Gautam Duggal – Regional Head of Wealth Management for Africa, the Middle East and Europe – Head of Wealth Management for the UAE, Standard Chartered Bank.
Succession planning is vital for companies in the region to prosper
Succession planning is the process of exploring the options available to protect a family’s wealth or business and choose the right strategy for the future of the same– whatever that may be. A succession plan begins with a vision for the future and ends with a realization of how to get there. The aim must be to achieve “near-zero-transmission-loss” in the succession of wealth to future generations.
After years of considerable growth in the number of wealthy around the world, we are entering a period of deceleration as China’s economy slows and commodity-exporting, emerging economies are hit by lower prices and demand. Furthermore, with low interest rates around the world and increasing life expectancy, retirement has become much more costly, increasing the challenge for UHNWIs to maintain and pass on wealth in the Middle East. This is especially important in the Middle East, where a higher proportion of family businesses want to ensure that their business stays within the family – 38 percent, compared to 30 percent globally.
Inheritance issues for Muslims are dealt with in accordance with Sharia, whereas for non-Muslims, the law of the deceased person’s home country can apply. Succession under Sharia law principally operates by a system of forced heirship or reserved shares.
After years of observing the pressing need for clarity on the current UAE wills and inheritance legislation, everyone welcomes the newly launched DIFC Wills and Probate Registry. It provides certainty for non-Muslim expatriates to pass on their Dubai estate in the event of death to their chosen beneficiaries. The Registry marks the introduction of a new set of rules relating to succession and inheritance matters for non-Muslims with assets in Dubai and a mechanism to pass on their estates in Dubai according to their wishes.
The longer one gets to spend on succession planning, the smoother the transition process is likely to be. A lack of clarity in management (for a family business) leads to dysfunction. As it turns out, most families do not want to have conversations about mortality or illness. Add in the family pecking order with discussions about money, and you have a recipe for procrastination. Failure to discuss such matters can be both financially and emotionally devastating. Much like an estate plan is written to protect heirs from tax implications, there are dire consequences for families who do not discuss the management and financial ramifications of transition.
Every business should have a written strategic plan. Within the strategic plan, management can clarify its growth plan, financial targets and transition of ownership. A strategic plan and estate plan can and should be built in parallel.
A good succession plan can ensure that you have the funds you need to retire and that the business you have built continues to thrive in the hands of the next generation.
Strategic planning and succession planning are inextricably linked with succession planning being a subset of the strategic process.
The aim should be to maximize one’s wealth and, at the same time, deal with the key issues of succession, asset protection and inheritance including: Setting up a tight asset protection structure; rationalization of asset holdings and investments, incorporating a succession plan and gaining advice on wealth management.
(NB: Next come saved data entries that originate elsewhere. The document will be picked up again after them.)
-- ==== Sys2Proof/Laws/PerInstr.lean ====
section
/-! SUPPORT. A fact about every instruction as text, one lemma per constructor of Instr: exactly the commands have a
function code, and a command's frame carries its function code at offset 1, has the length that code fixes
(30_encoding.md R81) and ends with the terminator (R70). -/
namespace Sys2Proof.Laws

/-- How an instruction's encoding is framed. -/
def Framing.Statement (i : Instr) : Prop :=
  (funcCode i).isSome = i.isCommand ∧
  ∀ e f c, encodeFor e i = some f → funcCode i = some c →
    f[1]? = some c ∧ lengthByFunc c = some f.length ∧ f.getLast? = some Config.term

/-- An instruction whose frame is known meets the statement when its frame does. -/
theorem Framing.of_frame (i : Instr) (c : Byte) (f : List Byte) (hc : funcCode i = some c) (hi : i.isCommand = true)
    (hf : ∀ e, encodeFor e i = some f) (h1 : f[1]? = some c) (hl : lengthByFunc c = some f.length)
    (ht : f.getLast? = some Config.term) : Framing.Statement i := by
  refine ⟨by simp [hc, hi], fun e g d hg hd => ?_⟩
  obtain rfl : f = g := Option.some.inj ((hf e).symm.trans hg)
  obtain rfl : c = d := Option.some.inj (hc.symm.trans hd)
  exact ⟨h1, hl, ht⟩

/-- An instruction without a function code is no command. -/
theorem Framing.of_none (i : Instr) (hc : funcCode i = none) (hi : i.isCommand = false) : Framing.Statement i :=
  ⟨by simp [hc, hi], fun _ _ _ _ hd => by simp [hc] at hd⟩

theorem Framing.rdparam1F (a : Int) : Framing.Statement (.rdparam1F a) :=
  Framing.of_frame _ _ _ rfl rfl (fun _ => rfl) rfl rfl rfl

theorem Framing.rdparam20 (a : Int) : Framing.Statement (.rdparam20 a) :=
  Framing.of_frame _ _ _ rfl rfl (fun _ => rfl) rfl rfl rfl

theorem Framing.rdparam21 (a : Int) : Framing.Statement (.rdparam21 a) :=
  Framing.of_frame _ _ _ rfl rfl (fun _ => rfl) rfl rfl rfl

theorem Framing.rdparam24 (a : Int) : Framing.Statement (.rdparam24 a) :=
  Framing.of_frame _ _ _ rfl rfl (fun _ => rfl) rfl rfl rfl

theorem Framing.rdparam27 (a : Int) : Framing.Statement (.rdparam27 a) :=
  Framing.of_frame _ _ _ rfl rfl (fun _ => rfl) rfl rfl rfl

theorem Framing.rdparam31 (a : Int) : Framing.Statement (.rdparam31 a) :=
  Framing.of_frame _ _ _ rfl rfl (fun _ => rfl) rfl rfl rfl

theorem Framing.rdparam33 (a : Int) : Framing.Statement (.rdparam33 a) :=
  Framing.of_frame _ _ _ rfl rfl (fun _ => rfl) rfl rfl rfl

theorem Framing.rdparam35 (a : Int) : Framing.Statement (.rdparam35 a) :=
  Framing.of_frame _ _ _ rfl rfl (fun _ => rfl) rfl rfl rfl

theorem Framing.rdparam36 (a : Int) : Framing.Statement (.rdparam36 a) :=
  Framing.of_frame _ _ _ rfl rfl (fun _ => rfl) rfl rfl rfl

theorem Framing.rdparam37 (a : Int) : Framing.Statement (.rdparam37 a) :=
  Framing.of_frame _ _ _ rfl rfl (fun _ => rfl) rfl rfl rfl

theorem Framing.rdparam3A (a : Int) : Framing.Statement (.rdparam3A a) :=
  Framing.of_frame _ _ _ rfl rfl (fun _ => rfl) rfl rfl rfl

theorem Framing.rdparam3B (a : Int) : Framing.Statement (.rdparam3B a) :=
  Framing.of_frame _ _ _ rfl rfl (fun _ => rfl) rfl rfl rfl

theorem Framing.rdparam42 (a : Int) : Framing.Statement (.rdparam42 a) :=
  Framing.of_frame _ _ _ rfl rfl (fun _ => rfl) rfl rfl rfl

theorem Framing.rdparam43 (a : Int) : Framing.Statement (.rdparam43 a) :=
  Framing.of_frame _ _ _ rfl rfl (fun _ => rfl) rfl rfl rfl

theorem Framing.zeroPos (a : Int) : Framing.Statement (.zeroPos a) :=
  Framing.of_frame _ _ _ rfl rfl (fun _ => rfl) rfl rfl rfl

theorem Framing.clrStall (a : Int) : Framing.Statement (.clrStall a) :=
  Framing.of_frame _ _ _ rfl rfl (fun _ => rfl) rfl rfl rfl

theorem Framing.setCtrlMode (a : Int) (save : Bool) (mode : Int) : Framing.Statement (.setCtrlMode a save mode) :=
  Framing.of_frame _ _ _ rfl rfl (fun _ => rfl) rfl rfl rfl

theorem Framing.enable (a : Int) (en sync : Bool) : Framing.Statement (.enable a en sync) :=
  Framing.of_frame _ _ _ rfl rfl (fun _ => rfl) rfl rfl rfl

theorem Framing.vel (a dir velocity acc : Int) (sync : Bool) : Framing.Statement (.vel a dir velocity acc sync) :=
  Framing.of_frame _ _ _ rfl rfl (fun _ => rfl) rfl rfl rfl

theorem Framing.pos (a dir velocity acc pulses : Int) (rel sync : Bool) : Framing.Statement (.pos a dir velocity acc pulses rel sync) :=
  Framing.of_frame _ _ _ rfl rfl (fun _ => rfl) rfl rfl rfl

theorem Framing.stop (a : Int) (sync : Bool) : Framing.Statement (.stop a sync) :=
  Framing.of_frame _ _ _ rfl rfl (fun _ => rfl) rfl rfl rfl

theorem Framing.syncRun (a : Int) : Framing.Statement (.syncRun a) :=
  Framing.of_frame _ _ _ rfl rfl (fun _ => rfl) rfl rfl rfl

theorem Framing.setHomeZero (a : Int) (save : Bool) : Framing.Statement (.setHomeZero a save) :=
  Framing.of_frame _ _ _ rfl rfl (fun _ => rfl) rfl rfl rfl

theorem Framing.homeCfg (a : Int) (save : Bool) (mode dir hvel htmo svel scur stime : Int) (auto : Bool) : Framing.Statement (.homeCfg a save mode dir hvel htmo svel scur stime auto) :=
  Framing.of_frame _ _ _ rfl rfl (fun _ => rfl) rfl rfl rfl

theorem Framing.home (a mode : Int) (sync : Bool) : Framing.Statement (.home a mode sync) :=
  Framing.of_frame _ _ _ rfl rfl (fun _ => rfl) rfl rfl rfl

theorem Framing.homeAbort (a : Int) : Framing.Statement (.homeAbort a) :=
  Framing.of_frame _ _ _ rfl rfl (fun _ => rfl) rfl rfl rfl

theorem Framing.posReply (f : List Byte) : Framing.Statement (.posReply f) :=
  Framing.of_none _ rfl rfl

theorem Framing.reset : Framing.Statement .reset :=
  Framing.of_none _ rfl rfl

theorem Framing.rxStart : Framing.Statement .rxStart :=
  Framing.of_none _ rfl rfl

theorem Framing.rxHold : Framing.Statement .rxHold :=
  Framing.of_none _ rfl rfl

theorem Framing.rxClockFault : Framing.Statement .rxClockFault :=
  Framing.of_none _ rfl rfl

theorem Framing.rxConsume : Framing.Statement .rxConsume :=
  Framing.of_none _ rfl rfl

theorem Framing.rxDrop : Framing.Statement .rxDrop :=
  Framing.of_none _ rfl rfl

theorem Framing.rxComplete : Framing.Statement .rxComplete :=
  Framing.of_none _ rfl rfl

theorem Framing.rxWait : Framing.Statement .rxWait :=
  Framing.of_none _ rfl rfl

end Sys2Proof.Laws
end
There are many things to consider when preparing and implementing a succession plan, and the approach one ultimately takes should reflect one’s own personal goals, whether for an individual or a business founder or owner, as well as the specific nature of the business. As with taxes, technology, and legal contracts, seeking the assistance of a specialist can be a wise course of action.
Effective succession planning is an ongoing process. It should be started early and reviewed when the company’s or successor’s financial position changes. It’s ideal for the business advisor to work with the personal financial advisor, as well as a lawyer and an accountant, to help manage options as a team. When working with trusts, in particular, it’s important to get advice from a financial expert because they can be complex. These professionals often become a repository of information on your company and can act as outside counsel when the new leadership comes in as well.
It’s important to mention here that managing wealth should be integral part of any comprehensive succession planning process. To successfully anticipate and plan for future needs, investment advisors must understand their clients’ attitudes and competencies including their overall investment goals and objectives; personal risk tolerance; level of knowledge relating to investing; current investment strategy and current investment portfolio.
The investment advisor will develop asset allocation models and help draft an investment policy statement.The investment advisor will provide information on money managers, and will help identify money managers who are ready to work within the bounds of the investment policy statement developed in the analysis and recommendation phase. On a periodic basis, detailed summaries of portfolio holdings and transactions, portfolio performance reports, and ongoing supervision of investment policy should be provided.
The hope for every retiring business owner is to experience seamless coordination of the plan by an investment advisor who is independent, tax sensitive, and understands the succession plan.